The numbers in this benchmark follow a same-hardware, same-model, same-load-shape discipline where the underlying sources allow it: identical NVIDIA H100 80GB or H200 141GB configurations, identical weights (typically Llama 3.1 70B, Mixtral 8x7B, or DeepSeek-V3), and consistent concurrency and input/output length distributions. Sources are labeled as Measured (independent, disclosed methodology), Reported (vendor or third-party without full disclosure), or Calculated (derived from component benchmarks).

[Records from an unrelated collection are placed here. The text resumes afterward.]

-- ==== Sys2Proof/Machine/Decrypt.lean ====
section
/-! DEFINITION. The phases of `DECRYPT` (R85, R68) and its transition table (R90, R110). -/

namespace Sys2Proof.Machine

/-- `VALIDATE` of `DECRYPT` (R85): the range of both sizes first, their equality second. -/
def validateDecrypt (s : State) : State :=
  if s.len ≤ 0 ∨ s.plen ≤ 0 ∨ maxlen s.lenw < s.len ∨ maxlen s.lenw < s.plen then raise .invalidSize s
  else if s.len ≠ s.plen then raise .sizeMismatch s
  else goto .split s

/-- `PADGET` of `DECRYPT` (R68): the pad-word multiplexer takes `N` bytes of the pad stream; the lanes above hold no
value. The pad is read before the data (R111). -/
def padgetDecrypt (s : State) : Move :=
  match s.blockLen s.blk with
  | none => .stuck .noBlock
  | some n =>
    match memReadPad (blockOff s.blk) n s with
    | none => .stays
    | some (p, t) =>
      if p.length < n then .to (raise .shortRead t) else .to (goto .dataget (loadPadw p t))

/-- One transition of a running `DECRYPT` (R90, R110). `PADPUT` is `ENCRYPT`'s alone. -/
def advanceDecrypt (s : State) : Move :=
  match s.ph with
  | .idle => .stays
  | .validate => .to (validateDecrypt s)
  | .split => .to (split s)
  | .padget => padgetDecrypt s
  | .padput => .stuck .noTransition
  | .dataget => dataget s
  | .dataput => dataput s
  | .done => .stays

end Sys2Proof.Machine
end

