/-- R97, R157: what happens outside, but for `rst`, touches no register of the block, writes no stream and moves no
cursor; it changes what its entry names, and nothing else. R62: an answer in format `P` is `Ok(ps_word)` where `ps_ok`
is 1, and `Fail` where it is 0, whatever `ps_word` holds; it goes behind the answers that are ready. -/
def Obligations.OutsideTouchesNoRegister : Prop :=
  (∀ w : Word64, psDecode 1#1 w = .ok w ∧ psDecode 0#1 w = .fail) ∧
  ∀ (s : State) (i : Input) (rest : List Input), s.inputs = i :: rest → i ≠ .tick → i ≠ .rst →
    ∃ t, step s = .next t ∧ t.inputs = rest ∧ t.lenw = s.lenw ∧ t.op = s.op ∧ t.len = s.len ∧ t.plen = s.plen ∧
      t.fb = s.fb ∧ t.rem = s.rem ∧ t.ph = s.ph ∧ t.blk = s.blk ∧ t.padw = s.padw ∧ t.buf = s.buf ∧
      t.status = s.status ∧ t.inRc = s.inRc ∧ t.padRc = s.padRc ∧ t.padWritten = s.padWritten ∧
      t.outWritten = s.outWritten ∧ t.history = s.history ∧ s.psAnswers <+: t.psAnswers ∧
      match i with
      | .present c => t = { s with inputs := rest, cmd := some c }
      | .withdraw => t = { s with inputs := rest, cmd := none }
      | .putIn bytes => t = { s with inputs := rest, inContent := bytes }
      | .putPad bytes => t = { s with inputs := rest, padContent := bytes }
      | .answer psOk psWord => t = { s with inputs := rest, psAnswers := s.psAnswers ++ [psDecode psOk psWord] }
      | .acksIn a => t = { s with inputs := rest, inAcks := a }
      | .acksPadRead a => t = { s with inputs := rest, padRdAcks := a }
      | .acksPadWrite a => t = { s with inputs := rest, padWrAcks := a }
      | .acksOut a => t = { s with inputs := rest, outAcks := a }
      | .tick | .rst => False

/-- R24, R40: at most one of the five channels requests at a time, none in `IDLE` and `DONE`, and `cmd_ready` is 1
exactly there. Each channel requests exactly in the phase of its transaction (R90), where what it sends holds a
value. -/
def Obligations.OneChannelRequests : Prop :=
  ∀ s : State,
    (s.cmdReadyPort = true ↔ s.ph = .idle ∨ s.ph = .done) ∧
      ([s.inReadPort.isSome, s.padReadPort.isSome, s.outWritePort.isSome, s.padWritePort.isSome, s.psReqPort].count
          true ≤ 1) ∧
      (s.cmdReadyPort = true → s.inReadPort = none ∧ s.padReadPort = none ∧ s.outWritePort = none ∧
        s.padWritePort = none ∧ s.psReqPort = false) ∧
      (s.inReadPort.isSome = true ↔ s.ph = .dataget ∧ ∃ n, s.blockLen s.blk = some n) ∧
      (s.padReadPort.isSome = true ↔ s.ph = .padget ∧ s.op = .decrypt ∧ ∃ n, s.blockLen s.blk = some n) ∧
      (s.psReqPort = true ↔ s.ph = .padget ∧ s.op = .encrypt) ∧
      (s.padWritePort.isSome = true ↔ s.ph = .padput ∧ s.op = .encrypt ∧
        ∃ n, s.blockLen s.blk = some n ∧ n ≤ s.padw.length) ∧
      (s.outWritePort.isSome = true ↔ s.ph = .dataput ∧
        ∃ n, s.blockLen s.blk = some n ∧ n ≤ s.buf.length ∧ n ≤ s.padw.length)

/-- R24, R56, R77: what the other channels request, in a block of `n` bytes: the reads of `IN` and of `PAD` ask for `n`
bytes; the draw asks for one word; the write of `PAD` carries the count `n`, the first `n` lanes of `PADW`, and 0 in
the others. -/
def Obligations.OtherPortsRequestTheBlock : Prop :=
  ∀ (s : State) (n : Nat), s.blockLen s.blk = some n →
    (s.ph = .dataget → ∃ q, s.inReadPort = some q ∧ q.toNat = n) ∧
      (s.ph = .padget → s.op = .decrypt → ∃ q, s.padReadPort = some q ∧ q.toNat = n) ∧
      (s.ph = .padget → s.op = .encrypt → s.psReqPort = true) ∧
      (s.ph = .padput → s.op = .encrypt → n ≤ s.padw.length →
        ∃ tr, s.padWritePort = some tr ∧ tr.n.toNat = n ∧ tr.bytes = s.padw.take n ∧
          (∀ k, k < n → s.padw[k]? = some (lane tr.data k)) ∧ ∀ k, n ≤ k → k < 8 → lane tr.data k = 0#8)

/-- R24, R77: what the write port of `OUT` carries in `DATAPUT`: the count `N`, the exclusive or in lanes below it, and
0 in the others. -/
def Obligations.OutWritePortCarriesXor : Prop :=
  ∀ (s : State) (n : Nat), s.ph = .dataput → s.blockLen s.blk = some n → n ≤ s.buf.length → n ≤ s.padw.length →
    ∃ x tr, xdp s.buf s.padw n = some x ∧ s.outWritePort = some tr ∧ tr.n.toNat = n ∧ tr.bytes = x ∧
      ∀ k, n ≤ k → k < 8 → lane tr.data k = 0#8

/-! ## Steps and commands -/

/-- R83, R90: with a command on the pins, the block ready and nothing else to happen first, a step is the meaning of
the command that is read; with a tick scheduled, it is its acceptance alone. -/
def Obligations.StepRunsTheDecodedCommand : Prop :=
  ∀ (s : State) (c : CmdWord) (i : Instr) (rest : List Input), (s.ph = .idle ∨ s.ph = .done) → s.cmd = some c →
    decode s.lenw c = .ok i →
    (s.inputs = [] → step s = exec i s) ∧ (s.inputs = .tick :: rest → step s = .next (accept i (setInputs rest s)))

/-- R90, R95: the meaning of a command is the transitions of R90 from its acceptance on, one after the other. -/
def Obligations.TicksRunTheCommand : Prop :=
  ∀ (s t : State) (c : CmdWord) (i : Instr), (s.ph = .idle ∨ s.ph = .done) → s.cmd = some c →
    decode s.lenw c = .ok i → s.inputs = [] → exec i s = .next t →
    ∃ k, Host.Core.run core k (setInputs (List.replicate k .tick) s) = .next t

Be honest about the ceiling. The Spheron April 2026 H100 comparison and LeetLLM's 2026 analysis provide the most controlled cross-engine data available, but several high-precision claims in the public record could not be fully reconciled against their cited source extracts.
Treat every number here as an upper bound and re-run on your own hardware before committing production budget.
vLLM vs TensorRT-LLM vs SGLang: 2026 head-to-head
The consolidated picture on H100-class hardware, drawn from the Spheron H100 benchmark and the LeetLLM 2026 engine comparison:
| Engine | Throughput (H100) | Latency (batch=1) | 1M context | MoE | Setup | HW lock-in |
|---|---|---|---|---|---|---|
| vLLM v0.18+ | 1,800-2,400 tok/s | Baseline | Native | Wide EP | 4/10 | Low (ROCm) |
| TensorRT-LLM 0.12+ | 1,600-2,200 tok/s | 20-40% lower | Multi-block | Native | 8/10 | NVIDIA-only |
| SGLang 0.4+ | 1,400-2,000 tok/s | Competitive | Native | Expert routing | 7/10 | Low (ROCm) |
| Ollama 0.5+ | 200-800 tok/s | Higher | Limited | Basic | 1/10 | None |
Throughput ranges are for Llama 3.1 70B or equivalent. Latency at batch size 1 favors TensorRT-LLM's fused kernels. Setup complexity runs 1 (trivial) to 10 (expert-only).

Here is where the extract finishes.